Saved entries
**********
/-- R156, R157: while READY is low every command but STATUS is BUSY. -/
theorem test_busy :
    let s : State := { State.reset with port := { ready := false, blocking := .join } }
    gives (exec .takeOutput s) (·.port.response = [1]) = true ∧
      gives (exec .status s) (·.port.response.head? = some 0) = true := by decide

/-- R155, R164: SDO carries 0 until the command is taken, then the result PARAM, most significant bit first, then 0; and 0 while
RST_N is low. -/
theorem test_sdo :
    State.reset.sdo 0 = 0 ∧ gives (exec (.routeAlerts 0 3) .reset) (fun u => u.sdo 1 = 0 ∧
      u.sdoBits 0 = [false, false, false, false, false, false, true, true] ∧
      gives (exec .rstNFall u) (·.sdo 0 = 0)) = true := by decide

/-- Chapter 7, worked sequence, times 0.0 and 0.5: channel 0 moves by 200, and a LEVEL is queued with the hold flag clear. -/
theorem test_level_moves :
    let s : State := { session with
      line := { session.line with quiet := .stopped }
      sender := { session.sender with
        state := .holding, unchanged := 8, levelTimer := some 2
        posted := some 1200 :: some (-400) :: List.replicate 14 none
        lastSent := some 1000 :: some (-400) :: List.replicate 14 none } }
    gives (exec .levelIntervalExpiry s) (fun u =>
      u.tx.entries = [{ body := .level [(0, 1200), (1, -400)] false }] ∧ u.sender.state = .changing ∧
        u.tx.engine = .working .defer) = true := by decide

/-- R140: the node jams for 32 bit times from the end of the colliding bit, and counts and reports nothing before its end. -/
theorem test_collision :
    gives (exec (.collision 39) driving) (fun u =>
      u.line.drive = .jamming 72 false ∧ u.tx = driving.tx ∧ u.counters.collisions = 0 ∧
        u.line.drivenAt 40 = some false ∧ u.line.drivenAt 71 = some true ∧ u.line.drivenAt 72 = none) = true := by decide

/-- R140, R142, R143: at the end of the jam the collision is counted, and attempt 1 draws from the one low bit of 0x6666, so no
slots. -/
theorem test_jam_end :
    gives (exec .jamEnd { driving with line := { driving.line with drive := .jamming 72 false } }) (fun u =>
      u.counters.collisions = 1 ∧ u.line.backoffReg = 0x6666 ∧ u.tx.engine = .working .defer ∧
        u.line.quiet = .counting 72) = true := by decide

/-- R104, R111: JOIN queues a group and blocks. -/
theorem test_join :
    let s : State := { State.reset with cfg := { station := 3, role := some .sound } }
    gives (exec (.join 4) s) (fun u => u.node.state = .joining ∧ u.port.blocking = .join ∧
      u.tx.entries.length = 1 ∧ u.events.queue.map (·.kind) = [.nodeState]) = true := by decide

/-- The session on a listener. -/
def listening : State := { session with cfg := { session.cfg with station := 0 } }

/-- R71, R76, R78, R113: LEAVE of a listener in LIVE reports LEAVING, EASING, CONFIG, the mode and PARKED. -/
theorem test_listener_leave :
    gives (exec (.leave 4) listening) (fun u => u.events.queue.map (fun r => (r.kind, r.detail)) =
      [(.nodeState, some 3), (.stageChanged, some 1), (.nodeState, some 0), (.modeChanged, some 1),
       (.stageChanged, some 2)]) = true := by decide

/-- R107: a silent peer becomes LOST, counts a loss, and its VALID entry fades. -/
theorem test_loss :
    gives (exec (.silenceTimerExpiry 2) (withPeer .present [])) (fun u =>
      (u.peerAt 2).link = .lost ∧ (u.peerAt 2).losses = 1 ∧ u.output.effective = .ease ∧
        u.sources.map (·.held) = [.fading 5]) = true := by decide

/-- R107: a burst applied before the expiry restarts the timer, and no loss takes place; with both held by a pass too. -/
theorem test_burst_before_loss :
    let s : State := { withPeer .present [heard 2 false (.level [])] with
      merge := { session.merge with pass := some {
        order := .stepFirst, stage := .live, factor := 4096
        demands := List.replicate 8 0, pres := List.replicate 8 0, outputs := List.replicate 8 0 } } }
    gives (exec .applyBurst s) (fun t => gives (exec (.silenceTimerExpiry 2) t) fun u =>
      gives (step u) fun v => (v.peerAt 2).link = .holding ∧ (v.peerAt 2).losses = 0) = true := by decide

/-- R96: from an expectation of 255, sequence 3 counts 4 missed bursts. -/
theorem test_gap : gives (exec .applyBurst (withPeer .present [heard 2 false (.level [(3, 9)])])) (fun u =>
    (u.peerAt 2).gaps = 4 ∧ (u.peerAt 2).link = .holding ∧ u.sources.map (·.held) = [.valid 9]) = true := by decide

/-! ### The statements' hypotheses are met

For each statement with hypotheses, a state and operands that meet them, and for its clauses values at the bounds of their
ranges. -/

/-- The session with a command waiting. -/
def asked : State := { session with pending := [.askMode 0 2] }

/-- The session in a pass. -/
def midPass : State := { session with merge := { session.merge with pass := some {
  order := .stepFirst, stage := .live, factor := 4096
  demands := List.replicate 8 0, pres := List.replicate 8 0, outputs := List.replicate 8 0 } } }

/-- The session before a pass that makes `value` of channel 0, with this axis 0, limited value and monitor. -/
def onAxis (value limited : Int) (axis : Axis) (monitor : AxisMonitor := {}) : State := { session with
  cfg := { session.cfg with axes := axis :: List.replicate 7 {} }
  sources := [{ station := 1, channel := 0, held := .valid value, rank := 0, declared := true, lastUpdate := some 0 }]
  merge := { session.merge with limited := limited :: List.replicate 7 0 }
  monitor := { axes := monitor :: List.replicate 7 {} } }

theorem witness_StepTakesTheFrontCommand :
    asked.pending = .askMode 0 2 :: [] ∧ session.pending = [] ∧ session.merge.pass = none := by decide

theorem witness_StepEndsAnOpenPass :
    session.inReset = false ∧ session.BetweenPasses ∧ session.pending = [] ∧ midPass.pending = [] ∧
      midPass.merge.pass ≠ none := ⟨rfl, ⟨rfl, rfl⟩, rfl, rfl, by decide⟩

theorem witness_OutputLawKept : asked.OutputLaw ∧ ∃ t, step asked = .next t :=
  ⟨⟨⟨by decide, by decide, by decide⟩, fun _ => by decide⟩, _, rfl⟩

theorem witness_VoteLawKept : asked.VoteLaw ∧ ∃ t, step asked = .next t :=
  ⟨⟨fun _ => by show _ = _; decide, by decide⟩, _, rfl⟩

/-- A tripped node at rest. -/
def tripped : State := { session with
  monitor := { trip := true }
  output := { localRequest := .live, ownRequest := .park, effective := .park, stage := .parked, factor := 0 } }

theorem witness_TripHoldsTheNodeParked :
    tripped.OutputLaw ∧ tripped.VoteLaw ∧ tripped.inReset = false ∧ tripped.monitor.trip = true ∧
      ∃ u, exec .leaveCompletion tripped = .next u :=
  ⟨⟨⟨by decide, by decide, by decide⟩, fun h => by revert h; decide⟩, ⟨fun _ => by show _ = _; decide, by decide⟩, rfl, rfl,
    _, rfl⟩

/-- The session with a full queue and a LEVEL pending. -/
def crowded : State :=
  let s := queued .defer ({ byeEntry with begun := true } :: List.replicate 7 { byeEntry with begun := false })
  { s with pending := [.gapEnd], sender := { s.sender with pending := some false } }

theorem witness_TxLawKept : crowded.TxLaw ∧ ∃ t, step crowded = .next t :=
  ⟨⟨by decide, by decide, by decide, by decide⟩, _, rfl⟩

/-- A page of an announce group of two. -/
def groupPage (pos : GroupPos) (index : Nat) : TxEntry := { body := .page pos index 2 none [] }

/-- A group of two pages behind a LEVEL that has begun, in ACTIVE; the reset state is one in CONFIG. -/
theorem witness_OneAnnounceGroup :
    let pages := [groupPage .first 0, groupPage .last 1]
    let s : State := { queued .defer (levelEntry :: pages) with
      pending := [.gapEnd], announce := { state := .queued, remembered := true } }
    s.TxLaw ∧ s.GroupLaw ∧ s.node.state ≠ .config ∧ ∃ t, step s = .next t := by
  refine ⟨⟨by decide, by decide, by decide, by decide⟩,
    ⟨⟨[levelEntry], [groupPage .first 0, groupPage .last 1], [], 0, 2, rfl, by decide, by decide, by decide, ?_⟩,
      by decide, by decide, by decide, by decide⟩, by decide, _, rfl⟩
  intro i e h
  match i, h with
  | 0, h => cases h; exact ⟨_, _, rfl⟩
  | 1, h => cases h; exact ⟨_, _, rfl⟩

theorem witness_TableKeysKept :
    (withPeer .present []).SourceLaw ∧ (withPeer .present []).PlayerLaw ∧ ∃ t, step (withPeer .present []) = .next t :=
  ⟨by unfold State.SourceLaw; decide, ⟨by decide, by
    show List.Pairwise _ (List.replicate 8 none)
    exact List.pairwise_replicate.2 (.inr (by intro p q h; cases h))⟩, _, rfl⟩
**********
• **PROBLEM DESCRIPTION**
Lines that include the word "VoteLaw" — how many are there in the data? Answer with the number alone.

• **YOUR SOLUTION**
2